(Collected data entries)

/-- Inside the domain SQRT.PRECISE leaves the floor of the exact root in RD (42_sqrt_rcp.md R210). -/
theorem floorRoot_of_sqrtPrecise {w : Family} {rd rs1 : RegNum} {s t : State} (hin : 0 ≤ opnd w s rs1)
    (ht : exec (.sqrtPrecise w rd rs1) s = .next t) :
    FloorRoot (shl (opnd w s rs1) (fracBits s.build w)) (opnd w t rd) := by
  obtain ⟨r, hcomputes, -, hvalue⟩ := sqrtPreciseResult w rd rs1 s (.inr hin)
  obtain ⟨hroot, hmax⟩ := hvalue hin
  have hmin : minRaw w ≤ r := le_trans (by cases w <;> decide) hroot.1
  rwa [opnd_of_computesOne hcomputes ht, wrap_of_inRange hmin hmax]

/-- MUL without a vector leaves the floored product, wrapped (41_scalar_arith.md R172). -/
theorem opnd_of_mul_x1 {w : Family} {rd rs1 rs2 : RegNum} {s t : State}
    (ht : exec (.mul w .x1 false rd rs1 rs2) s = .next t) :
    opnd w t rd = wrap w.bits (asr (opnd w s rs1 * opnd w s rs2) (fracBits s.build w)) := by
  obtain ⟨-, -, hmul⟩ := addSubMulResults w .x1 false rd rs1 rs2 s
  have hcomputes := hmul (by simp [Instr.wellFormed, broadcastFits])
  rw [opnd_of_readReg w t rd _ (readReg_of_computes hcomputes ht), wrap_wrap, comp_zero]
  simp [bcomp]

/-- The square of an x of at most 11863283, the largest whose square MUL does not wrap, is in range
(42_sqrt_rcp.md R224). -/
theorem asr_square_inRange {x : Int} (hx : |x| ≤ 11863283) :
    0 ≤ asr (x * x) 16 ∧ asr (x * x) 16 ≤ maxRaw .q16 := by
  have hsquare : x * x ≤ 11863283 * 11863283 := by
    rw [← abs_mul_abs_self]
    exact mul_le_mul hx hx (abs_nonneg x) (by decide)
  refine ⟨Int.ediv_nonneg (mul_self_nonneg x) (by decide), ?_⟩
  calc asr (x * x) 16 ≤ 11863283 * 11863283 / 2 ^ 16 := Int.ediv_le_ediv (by decide) hsquare
    _ ≤ maxRaw .q16 := by decide

/-- Settles O44: both laws are about the floor of a root. Squaring |x| >= ONE with MUL loses less than 2^16, which is
less than the distance from x^2 to (|x| - 1)^2. -/
theorem sqrtPreciseLaws : Obligations.SqrtPreciseLaws := by
  refine ⟨fun w rd rs1 s u p q hbuild hin hle hp hq => ?_, fun rx rm rd s t u hone hx ht hu => ?_⟩
  · refine floorRoot_mono (floorRoot_of_sqrtPrecise hin hp) (floorRoot_of_sqrtPrecise (hin.trans hle) hq) ?_
    rw [hbuild]
    exact mul_le_mul_of_nonneg_right hle (by positivity)
  · obtain ⟨hnonneg, hmax⟩ := asr_square_inRange hx
    have hmul : opnd .q16 t rm = asr (opnd .q16 s rx * opnd .q16 s rx) 16 :=
      (opnd_of_mul_x1 ht).trans (wrap_of_inRange (le_trans (by decide) hnonneg) hmax)
    have hroot := floorRoot_of_sqrtPrecise (hmul ▸ hnonneg) hu
    rw [hmul, ← abs_mul_abs_self] at hroot
    refine floorRoot_of_square_loss hroot (by omega) ?_ (Int.ediv_mul_le _ (by decide))
    have hloss := Int.lt_ediv_add_one_mul_self (|opnd .q16 s rx| * |opnd .q16 s rx|) (by decide : (0 : Int) < 2 ^ 16)
    simp only [shl, asr, fracBits]
    linarith

/-! ## SQRT, RSQRT and RCP in each tier -/

/-- The three tiers of SQRT are checked commands (42_sqrt_rcp.md R211). -/
theorem runsChecked_sqrtOf (t : Tier) (w : Family) (rd rs1 : RegNum) (s : State) :
    RunsChecked (sqrtOf t w rd rs1) s rd w 1 1 (fun _ => opnd w s rs1 < 0) (fun _ => opnd w s rs1)
      fun _ => if opnd w s rs1 = 0 then 0 else cfgSqrtPos s.build w t (opnd w s rs1) := by
  rw [RunsChecked, componentwise_one, checkedComponent, apply_ite Except.ok]
  cases t <;> rfl

/-- The three tiers of RSQRT are checked commands (42_sqrt_rcp.md R215). -/
theorem runsChecked_rsqrtOf (t : Tier) (w : Family) (rd rs1 : RegNum) (s : State) :
    RunsChecked (rsqrtOf t w rd rs1) s rd w 1 1 (fun _ => opnd w s rs1 ≤ 0) (fun _ => opnd w s rs1)
      fun _ => cfgRsqrtPos s.build w t (opnd w s rs1) := by
  rw [RunsChecked, componentwise_one]
  cases t <;> rfl

/-- The three tiers of RCP are checked commands (42_sqrt_rcp.md R219). -/
theorem runsChecked_rcpOf (t : Tier) (w : Family) (rd rs1 : RegNum) (s : State) :
    RunsChecked (rcpOf t w rd rs1) s rd w 1 1 (fun _ => opnd w s rs1 = 0 ∨ opnd w s rs1 = minRaw w)
      (fun _ => opnd w s rs1)
      fun _ => if 0 < opnd w s rs1 then cfgRcpPos s.build w t (opnd w s rs1)
        else wrap w.bits (-cfgRcpPos s.build w t (-opnd w s rs1)) := by
  rw [RunsChecked, componentwise_one, checkedComponent, apply_ite Except.ok]
  cases t <;> rfl

/-- The three commands of a tier are legal whatever their registers (30_encoding.md R98). -/
theorem wellFormed_rootOf (t : Tier) (w : Family) (rd rs1 : RegNum) :
    (sqrtOf t w rd rs1).wellFormed = true ∧ (rsqrtOf t w rd rs1).wellFormed = true ∧
      (rcpOf t w rd rs1).wellFormed = true := by
  cases t <;> exact ⟨rfl, rfl, rfl⟩

/-- SQRT answers 0 for a negative operand and at 0 for two reasons (42_sqrt_rcp.md R211; 60_exceptions.md R344). -/
theorem rootOrZero_eq (b : Build) (w : Family) (t : Tier) (a : Int) :
    rootOrZero b w t a = if a < 0 then 0 else if a = 0 then 0 else cfgSqrtPos b w t a := by
  unfold rootOrZero
  rcases lt_trichotomy a 0 with hneg | hzero | hpos
  · rw [if_pos hneg.le, if_pos hneg]
  · rw [if_pos hzero.le, if_neg hzero.not_lt, if_pos hzero]
  · rw [if_neg hpos.not_ge, if_neg hpos.not_gt, if_neg hpos.ne']

/-- Settles O43: the three are checked commands in each tier. -/
theorem rootTierResults : Obligations.RootTierResults := by
  intro t w rd rs1 s
  obtain ⟨hsqrt, hrsqrt, hrcp⟩ := wellFormed_rootOf t w rd rs1
  refine ⟨fun hdom => ?_, fun hdom => ?_, fun hdom => ?_⟩
  · rw [rootOrZero_eq]
    exact (runsChecked_sqrtOf t w rd rs1 s).computes hsqrt (by decide)
      (hdom.imp_right fun hin _ _ => not_lt.mpr hin)
  · exact (runsChecked_rsqrtOf t w rd rs1 s).computes hrsqrt (by decide)
      (hdom.imp_right fun hin _ _ => not_le.mpr hin)
  · exact (runsChecked_rcpOf t w rd rs1 s).computes hrcp (by decide)
      (hdom.imp_right fun hin _ _ => not_or.mpr hin)

end Sys2Proof.Machine
end

section
/-! PROOFS for 43_transcendental.md. EXP2, EXP and the trigonometric commands are total. LOG2, LOG, POW, ASIN and ACOS
are checked commands of one component: the domain checks of their inner LOG and SQRT never fail once the outer check has
passed, for ASIN and ACOS because `(1 + x)(1 - x)` lies between 0 and ONE where |x| is at most ONE. -/

namespace Sys2Proof.Machine

/-! ## Exponentials and logarithms -/

/-- The three tiers of LOG2 are checked commands (43_transcendental.md R244). -/
theorem runsChecked_log2Of (t : Tier) (w : Family) (rd rs1 : RegNum) (s : State) :
    RunsChecked (log2Of t w rd rs1) s rd w 1 1 (fun _ => opnd w s rs1 ≤ 0) (fun _ => opnd w s rs1)
      fun _ => cfgLog2Pos s.build w t (opnd w s rs1) := by
  rw [RunsChecked, componentwise_one]
  cases t <;> rfl

/-- The three tiers of LOG are checked commands (43_transcendental.md R252). -/
theorem runsChecked_logOf (t : Tier) (w : Family) (rd rs1 : RegNum) (s : State) :
    RunsChecked (logOf t w rd rs1) s rd w 1 1 (fun _ => opnd w s rs1 ≤ 0) (fun _ => opnd w s rs1)
      fun _ => mulW s.build w (cfgLog2Pos s.build w t (opnd w s rs1)) (romLn2 s.build w) := by
  rw [RunsChecked, componentwise_one]
  cases t <;> rfl

/-- POW checks x before LOG does, so that its LOG answers (43_transcendental.md R256). -/
theorem powApprox_eq (b : Build) (w : Family) (t : Tier) (x e : Int) :
    powApprox b w t x e = if x ≤ 0 then domainCheck b 1 0 x
      else .ok (expApprox b w t (mulW b w e (mulW b w (cfgLog2Pos b w t x) (romLn2 b w)))) := by
  unfold powApprox
  split
  case isTrue => rfl
  case isFalse hpos => rw [logApprox, if_neg hpos, Except.map]

theorem exec_powOf (t : Tier) (w : Family) (rd rs1 rs2 : RegNum) (s : State) :
    exec (powOf t w rd rs1 rs2) s = runCommand (powOf t w rd rs1 rs2) rd
      (single w (powApprox s.build w t (opnd w s rs1) (opnd w s rs2))) s := by
  cases t <;> rfl

/-- The three tiers of POW are checked commands (43_transcendental.md R256). -/
theorem runsChecked_powOf (t : Tier) (w : Family) (rd rs1 rs2 : RegNum) (s : State) :
    RunsChecked (powOf t w rd rs1 rs2) s rd w 1 1 (fun _ => opnd w s rs1 ≤ 0) (fun _ => opnd w s rs1)
      fun _ => expApprox s.build w t (mulW s.build w (opnd w s rs2)
        (mulW s.build w (cfgLog2Pos s.build w t (opnd w s rs1)) (romLn2 s.build w))) := by
  rw [RunsChecked, componentwise_one, exec_powOf, powApprox_eq]
  rfl

/-- LOG2, LOG and POW of a tier are legal whatever their registers (30_encoding.md R98). -/
theorem wellFormed_logarithmOf (t : Tier) (w : Family) (rd rs1 rs2 : RegNum) :
    (log2Of t w rd rs1).wellFormed = true ∧ (logOf t w rd rs1).wellFormed = true ∧
      (powOf t w rd rs1 rs2).wellFormed = true := by
  cases t <;> exact ⟨rfl, rfl, rfl⟩

theorem computesOne_exp2Of (t : Tier) (w : Family) (rd rs1 : RegNum) (s : State) :
    ComputesOne (exp2Of t w rd rs1) s rd w (exp2Approx s.build w t (opnd w s rs1)) := by
  cases t <;> exact computesOne_of_single rfl rfl

theorem computesOne_expOf (t : Tier) (w : Family) (rd rs1 : RegNum) (s : State) :
    ComputesOne (expOf t w rd rs1) s rd w (expApprox s.build w t (opnd w s rs1)) := by
  cases t <;> exact computesOne_of_single rfl rfl

/-- Settles O45: EXP2 and EXP are total, and the other three are checked commands in each tier. -/
theorem exponentialResults : Obligations.ExponentialResults := by
  intro t w rd rs1 rs2 s
  obtain ⟨hlog2, hlog, hpow⟩ := wellFormed_logarithmOf t w rd rs1 rs2
  refine ⟨computesOne_exp2Of t w rd rs1 s, computesOne_expOf t w rd rs1 s, fun hdom => ?_⟩
  have hin := hdom.imp_right fun hpos k (_ : k < 1) => not_le.mpr hpos
  exact ⟨(runsChecked_log2Of t w rd rs1 s).computes hlog2 (by decide) hin,
    (runsChecked_logOf t w rd rs1 s).computes hlog (by decide) hin,
    (runsChecked_powOf t w rd rs1 rs2 s).computes hpow (by decide) hin⟩

/-! ## Trigonometry -/

/-- Settles O46: the four are total in each tier, and `addW` is COS's wrapping sum. -/
theorem trigonometricResults : Obligations.TrigonometricResults := by
  intro t w rd rs1 rs2 s
  cases t <;>
    exact ⟨computesOne_of_single rfl rfl, computesOne_of_single rfl rfl, computesOne_of_single rfl rfl,
      computesOne_of_single rfl rfl⟩

theorem negW_wrap (w : Family) (v : Int) : negW w (wrap w.bits v) = negW w v := by simp [negW, wrap]

@[simp] theorem result_zero (w : Family) : result w 0 = 0 := by cases w <;> decide

/-- Settles O48: COS runs SIN's table on the wrapped sum; the table is odd by `sinOdd` and 0 at 0. -/
theorem sineLaws : Obligations.SineLaws := by
  intro t w rd rs1 s u p q hbuild
  obtain ⟨hsin, hcos, -⟩ := trigonometricResults t w rd rs1 0 s
  obtain ⟨hsinu, -⟩ := trigonometricResults t w rd rs1 0 u
  rw [hbuild] at hsinu
  refine ⟨fun hsum hp hq => ?_, fun hmin hneg hp hq => ⟨?_, fun hzero => ?_⟩⟩
  · rw [readReg_of_computes hcos hp, readReg_of_computes hsinu hq, hsum]
  · have hrange : inRaw w (opnd w s rs1) = true := by simpa [inRaw] using opnd_range w s rs1
    rw [opnd_of_computesOne hsin hp, opnd_of_computesOne hsinu hq, hneg, sinOdd _ w t _ hrange hmin]
    exact (wrap_wrap _ _).trans (negW_wrap w _).symm
  · rw [readReg_of_computes hsin hp, hzero, cfgSin, if_pos rfl, result_zero]

/-- Settles O49: the axis values are those of `atan2Axis`; at -ONE the wrap is the one that writing the result does
anyway. -/
theorem atan2OnAxes : Obligations.Atan2OnAxes := by
  intro t w rd rs1 rs2 s y x one
  obtain ⟨-, -, -, hatan2⟩ := trigonometricResults t w rd rs1 rs2 s
  obtain ⟨hright, htop, hleft, hbottom⟩ := atan2Axis s.build w t
  have hvalue {v : Int} (hv : cfgAtan2 s.build w t y x = v) : ComputesOne (atan2Of t w rd rs1 rs2) s rd w v :=
    hv ▸ hatan2
  refine ⟨fun hy hx => hvalue ?_, fun hy hx => hvalue ?_, fun hy hx => hvalue ?_, fun hy hx => ?_⟩
  · rw [hy, hx]; exact hright
  · rw [hy, hx]; exact htop
  · rw [hy, hx]; exact hleft
  · have hwrapped : ComputesOne (atan2Of t w rd rs1 rs2) s rd w (negW w (romPiHalf s.build w)) :=
      hvalue (by rw [hy, hx]; exact hbottom)
    rwa [ComputesOne, negW, result_wrap] at hwrapped

/-! ## Arcs -/

theorem outsideUnit_iff (b : Build) (w : Family) (a : Int) : outsideUnit b w a = true ↔ oneRaw b w < |a| := by
  rw [outsideUnit, Bool.or_eq_true, decide_eq_true_iff, decide_eq_true_iff, lt_abs, lt_neg]

/-- Widening takes the operands within ONE of either family to those within ONE of family 64
(43_transcendental.md R276, R280). -/
theorem abs_wideOperand_le {b : Build} {w : Family} {a : Int} (ha : |a| ≤ oneRaw b w) :
    |wideOperand b w a| ≤ oneRaw b .q32 := by
  cases w with
  | q32 => exact ha
  | q16 =>
    have hone : oneRaw b .q32 = oneRaw b .q16 * 2 ^ (b.frac64.bits - 16) := by
      unfold oneRaw fracBits
      cases b.frac64 <;> rfl
    have hpow : (0 : Int) ≤ 2 ^ (b.frac64.bits - 16) := by positivity
    rw [wideOperand, shl, abs_mul, abs_of_nonneg hpow, hone]
    exact mul_le_mul_of_nonneg_right ha hpow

> Work to be completed:
Look above for the line that contains "rwa [ComputesOne, negW, result_wrap]". Starting there, transcribe every line exactly until you have copied the line that contains "q32 => exact ha".

> Response to this exercise:
    rwa [ComputesOne, negW, result_wrap] at hwrapped

/-! ## Arcs -/

theorem outsideUnit_iff (b : Build) (w : Family) (a : Int) : outsideUnit b w a = true ↔ oneRaw b w < |a| := by
  rw [outsideUnit, Bool.or_eq_true, decide_eq_true_iff, decide_eq_true_iff, lt_abs, lt_neg]

/-- Widening takes the operands within ONE of either family to those within ONE of family 64
(43_transcendental.md R276, R280). -/
theorem abs_wideOperand_le {b : Build} {w : Family} {a : Int} (ha : |a| ≤ oneRaw b w) :
    |wideOperand b w a| ≤ oneRaw b .q32 := by
  cases w with
  | q32 => exact ha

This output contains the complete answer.